Within the listing below, the lines to output run from the one containing "variable (bo bi" through the one containing "What is no branch, no"; copy them exactly and nothing else.

►

theorem rotl64_right_and_mask (v : Word) {n : Nat} (hn : n < 64) :
    rotl64 v ((64 - n) % 64) &&& mask n 63 = v >>> n := by
  apply BitVec.eq_of_getLsbD_eq
  intro j hj
  rw [BitVec.getLsbD_and, getLsbD_mask_right hn hj, BitVec.getLsbD_ushiftRight]
  by_cases hin : n + j < 64
  · rw [getLsbD_rotl64_right v hin, decide_eq_true hin, Bool.and_true]
  · rw [decide_eq_false hin, Bool.and_false, BitVec.getLsbD_of_ge v _ (Nat.le_of_not_lt hin)]

theorem getLsbD_repBit (b : Bool) {j : Nat} (hj : j < 64) : (repBit b).getLsbD j = b := by
  cases b with
  | false => exact BitVec.getLsbD_zero
  | true => exact (BitVec.getLsbD_allOnes).trans (decide_eq_true hj)

/-- The places the mask clears take the sign bit, as in the library's algebraic shift. -/
theorem algebraicShift_mask (v : Word) {n : Nat} (hn : n < 64) : algebraicShift v n (mask n 63) = v.sshiftRight n := by
  rw [algebraicShift, rotl64_right_and_mask v hn]
  apply BitVec.eq_of_getLsbD_eq
  intro j hj
  rw [BitVec.getLsbD_or, BitVec.getLsbD_and, BitVec.getLsbD_not, getLsbD_mask_right hn hj, getLsbD_repBit _ hj,
    BitVec.getLsbD_ushiftRight, BitVec.getLsbD_sshiftRight, BitVec.msb_eq_getLsbD_last]
  by_cases hin : n + j < 64
  · simp [hin, hj]
  · simp [hin, hj, BitVec.getLsbD_of_ge v _ (Nat.le_of_not_lt hin)]

/-- R174's own second reading: the signed value divided by 2^n, rounded down. -/
theorem algebraicShift_eq_floor (v : Word) {n : Nat} (hn : n < 64) :
    algebraicShift v n (mask n 63) = BitVec.ofInt 64 (v.toInt / 2 ^ n) := by
  rw [algebraicShift_mask v hn, BitVec.sshiftRight, Int.shiftRight_eq_div_pow, Nat.cast_pow, Nat.cast_ofNat]

/-- Under an empty mask nothing but the sign is left (R173). -/
theorem algebraicShift_zero_mask (v : Word) (n : Nat) :
    algebraicShift v n 0 = if v.toInt < 0 then BitVec.allOnes 64 else 0 := by
  have hsign : v.getLsbD 63 = decide (v.toInt < 0) := (BitVec.msb_eq_getLsbD_last v).symm.trans BitVec.msb_eq_toInt
  have hrep : algebraicShift v n 0 = repBit (v.getLsbD 63) := by
    rw [algebraicShift, BitVec.ofNat_eq_ofNat, BitVec.and_zero, BitVec.not_zero, BitVec.and_allOnes, BitVec.zero_or]
  rw [hrep, hsign, repBit]
  simp only [decide_eq_true_eq]

/-! ## The results of the shifts by RB (R171 to R173) -/

section
variable (v : Word) {rb : Word} {n : Nat}

theorem sld_value (hn : n = (rb.extractLsb' 0 7).toNat) :
    (rotl64 v (shiftCount rb) &&& if rb.getLsbD 6 then 0 else mask 0 (63 - shiftCount rb)) =
      if n < 64 then v <<< n else 0 := by
  rcases shiftCount_cases hn with ⟨hlow, hbit, hcount⟩ | ⟨hhigh, hbit⟩
  · rw [hbit, hcount, if_neg Bool.false_ne_true, if_pos hlow, rotl64_and_mask v hlow]
  · rw [hbit, if_pos rfl, if_neg hhigh]
    exact BitVec.and_zero

theorem srd_value (hn : n = (rb.extractLsb' 0 7).toNat) :
    (rotl64 v ((64 - shiftCount rb) % 64) &&& if rb.getLsbD 6 then 0 else mask (shiftCount rb) 63) =
      if n < 64 then v >>> n else 0 := by
  rcases shiftCount_cases hn with ⟨hlow, hbit, hcount⟩ | ⟨hhigh, hbit⟩
  · rw [hbit, hcount, if_neg Bool.false_ne_true, if_pos hlow, rotl64_right_and_mask v hlow]
  · rw [hbit, if_pos rfl, if_neg hhigh]
    exact BitVec.and_zero

theorem srad_value (hn : n = (rb.extractLsb' 0 7).toNat) :
    algebraicShift v (shiftCount rb) (if rb.getLsbD 6 then 0 else mask (shiftCount rb) 63) =
      if n < 64 then BitVec.ofInt 64 (v.toInt / 2 ^ n) else if v.toInt < 0 then BitVec.allOnes 64 else 0 := by
  rcases shiftCount_cases hn with ⟨hlow, hbit, hcount⟩ | ⟨hhigh, hbit⟩
  · rw [hbit, hcount, if_neg Bool.false_ne_true, if_pos hlow, algebraicShift_eq_floor v hlow]
  · rw [hbit, if_pos rfl, if_neg hhigh, algebraicShift_zero_mask]

end

/-! ## The obligations -/

/-- Settles O41: a bit of the result is a bit of the rotated word and one of the mask, in either half. -/
theorem rotateLeftWordAndMask : Obligations.RotateLeftWordAndMask := by
  refine ⟨encodes_rlwinm, fun ra rs sh mb me s => ⟨_, writeResult_eq s ra _, fun q hq => ⟨?_, ?_⟩⟩⟩
  · rw [BitVec.getLsbD_and, getLsbD_rotl32 _ sh.isLt (by omega), getLsbD_mask_lowWord mb.isLt me.isLt hq]
    rfl
  · have hsource : (q + 32 + 32 - sh.toNat) % 32 = (q + 32 - sh.toNat) % 32 := by omega
    rw [BitVec.getLsbD_and, getLsbD_rotl32 _ sh.isLt (by omega), getLsbD_mask_highWord _ me.isLt hq, hsource]
    rfl

/-- Settles O42: the mask drops the bits that came around, and is empty from 64 on. -/
theorem shiftLeftDoubleword : Obligations.ShiftLeftDoubleword := by
  refine ⟨fun ra rs rb => encodes_xForm rs ra rb rfl (fun _ => rfl) rfl, fun ra rs rb s n hn => ?_⟩
  rw [← sld_value _ hn]
  exact writeResult_eq s ra _

/-- Settles O43: as O42, to the right. -/
theorem shiftRightDoubleword : Obligations.ShiftRightDoubleword := by
  refine ⟨fun ra rs rb => encodes_xForm rs ra rb rfl (fun _ => rfl) rfl, fun ra rs rb s n hn => ?_⟩
  rw [← srd_value _ hn]
  exact writeResult_eq s ra _

/-- Settles O44: the sign fills what the mask drops, which is all of it from 64 on. -/
theorem shiftRightAlgebraic : Obligations.ShiftRightAlgebraic := by
  refine ⟨fun ra rs rb => encodes_xForm rs ra rb rfl (fun _ => rfl) rfl, fun ra rs rb s n hn => ?_⟩
  rw [← srad_value _ hn]
  exact writeResult_eq s ra _

/-- Settles O45: SH has six bits, so that its shift is always one below 64. -/
theorem shiftRightAlgebraicImmediate : Obligations.ShiftRightAlgebraicImmediate := by
  refine ⟨encodes_sradi, fun ra rs sh s => ?_⟩
  rw [← algebraicShift_eq_floor _ sh.isLt]
  exact writeResult_eq s ra _

end Sys2Proof.Proofs

/-! Branches (43_branch R176 to R191): where the pc goes and what LR takes, the displacements of the two formats, and
their words. -/

namespace Sys2Proof.Proofs
open Sys2Proof.Machine Sys2Proof.Laws

/-! ## Conditional branches (R187) -/

section
variable {s : State} {bo bi : BitVec 5} {target : Word}

/-- A BO with a meaning leaves the pc to the tested bit. -/
theorem conditionalResult_of_boTest {test : BranchTest} (h : boTest bo = some test) (form : InstrWord) :
    conditionalResult s form bo bi target =
      .next { s with pc := if testHolds test (crBit s.cr bi) then target else s.pc + 4 } := by
  simp only [conditionalResult, h]
  split
  · rfl
  · rfl

theorem next_of_conditionalResult {form : InstrWord} {t : State} (h : conditionalResult s form bo bi target = .next t) :
    t = s.jump target ∨ t = s.advance := by
  rcases conditionalResult_cases s form bo bi target with ⟨_, stop⟩ | ⟨_, _, ⟨_, taken⟩ | ⟨_, notTaken⟩⟩
  · cases stop.symm.trans h
  · exact .inl (next_inj (taken.symm.trans h)).symm
  · exact .inr (next_inj (notTaken.symm.trans h)).symm

theorem boTest_always (h4 : bo.getLsbD 4 = true) (h2 : bo.getLsbD 2 = true) : boTest bo = some .always := by
  simp only [boTest, h4, h2, Bool.and_self, if_pos]

/-- The shared operation does what R187 says for each BO. -/
theorem branchesOn_of_conditionalResult {i : Instr}
    (exec_eq : exec i s = conditionalResult s (encode s.params.poBc i) bo bi target) : BranchesOn i bo bi s target := by
  rw [BranchesOn, exec_eq]
  refine ⟨fun h4 h2 => ?_, fun h12 => ?_, fun h4 => ?_, fun halways h12 h4 => ?_⟩
  · exact conditionalResult_of_boTest (boTest_always h4 h2) _
  · subst h12
    exact conditionalResult_of_boTest (test := .ifSet) rfl _
  · subst h4
    rw [conditionalResult_of_boTest (test := .ifClear) rfl, testHolds, crBit]
    cases s.cr.getLsbD (31 - bi.toNat) <;> rfl
  · exact conditionalResult_invalid (boTest_eq_none halways h12 h4) s _ bi target

/-- A false condition (D5): the pc goes on. -/
theorem exec_of_condition_false {i : Instr} (h : BranchesOn i bo bi s target)
    (hfalse : (bo = 12 ∧ s.cr.getLsbD (31 - bi.toNat) = false) ∨ (bo = 4 ∧ s.cr.getLsbD (31 - bi.toNat) = true)) :
    exec i s = .next { s with pc := s.pc + 4 } := by
  obtain ⟨-, ifSet, ifClear, -⟩ := h
  rcases hfalse with ⟨h12, hbit⟩ | ⟨h4, hbit⟩
  · rw [ifSet h12, hbit, if_neg Bool.false_ne_true]
  · rw [ifClear h4, hbit, if_pos rfl]

end

section
variable (bo bi : BitVec 5) (bd : BitVec 14) (bh : BitVec 2) (s : State)

theorem branchesOn_bc : BranchesOn (.bc bo bi bd) bo bi s (s.pc + bdDisp bd) := branchesOn_of_conditionalResult rfl

theorem branchesOn_bca : BranchesOn (.bca bo bi bd) bo bi s (bdDisp bd) := branchesOn_of_conditionalResult rfl

theorem branchesOn_bclr : BranchesOn (.bclr bo bi bh) bo bi s (clearLowTwo s.lr) := branchesOn_of_conditionalResult rfl

end

/-! ## Unconditional branches (R180 to R183) -/

section
variable (li : BitVec 24) (s : State)

theorem exec_b : exec (.b li) s = .next { s with pc := s.pc + liDisp li } := rfl

theorem exec_ba : exec (.ba li) s = .next { s with pc := liDisp li } := rfl

theorem exec_bl : exec (.bl li) s = .next { s with lr := s.pc + 4, pc := s.pc + liDisp li } := rfl

theorem exec_bla : exec (.bla li) s = .next { s with lr := s.pc + 4, pc := liDisp li } := rfl

end

/-! ## Instructions in sequence (R176, R179)

What is no branch, no `sc` and no `mtspr` goes on to the next instruction and leaves LR alone. -/

/-- The instructions that write neither the pc but by going on, nor LR. -/
def staysInSequence (i : Instr) : Bool :=
  match instrKind i with
  | .register | .load | .store | .storeUpdate | .compare => true
  | .jump | .link | .conditional | .systemCall | .toLink => false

◄

▶ SOLVED PROBLEM:
variable (bo bi : BitVec 5) (bd : BitVec 14) (bh : BitVec 2) (s : State)

theorem branchesOn_bc : BranchesOn (.bc bo bi bd) bo bi s (s.pc + bdDisp bd) := branchesOn_of_conditionalResult rfl

theorem branchesOn_bca : BranchesOn (.bca bo bi bd) bo bi s (bdDisp bd) := branchesOn_of_conditionalResult rfl

theorem branchesOn_bclr : BranchesOn (.bclr bo bi bh) bo bi s (clearLowTwo s.lr) := branchesOn_of_conditionalResult rfl

end

/-! ## Unconditional branches (R180 to R183) -/

section
variable (li : BitVec 24) (s : State)

theorem exec_b : exec (.b li) s = .next { s with pc := s.pc + liDisp li } := rfl

theorem exec_ba : exec (.ba li) s = .next { s with pc := liDisp li } := rfl

theorem exec_bl : exec (.bl li) s = .next { s with lr := s.pc + 4, pc := s.pc + liDisp li } := rfl

theorem exec_bla : exec (.bla li) s = .next { s with lr := s.pc + 4, pc := liDisp li } := rfl

end

/-! ## Instructions in sequence (R176, R179)

What is no branch, no `sc` and no `mtspr` goes on to the next instruction and leaves LR alone. -/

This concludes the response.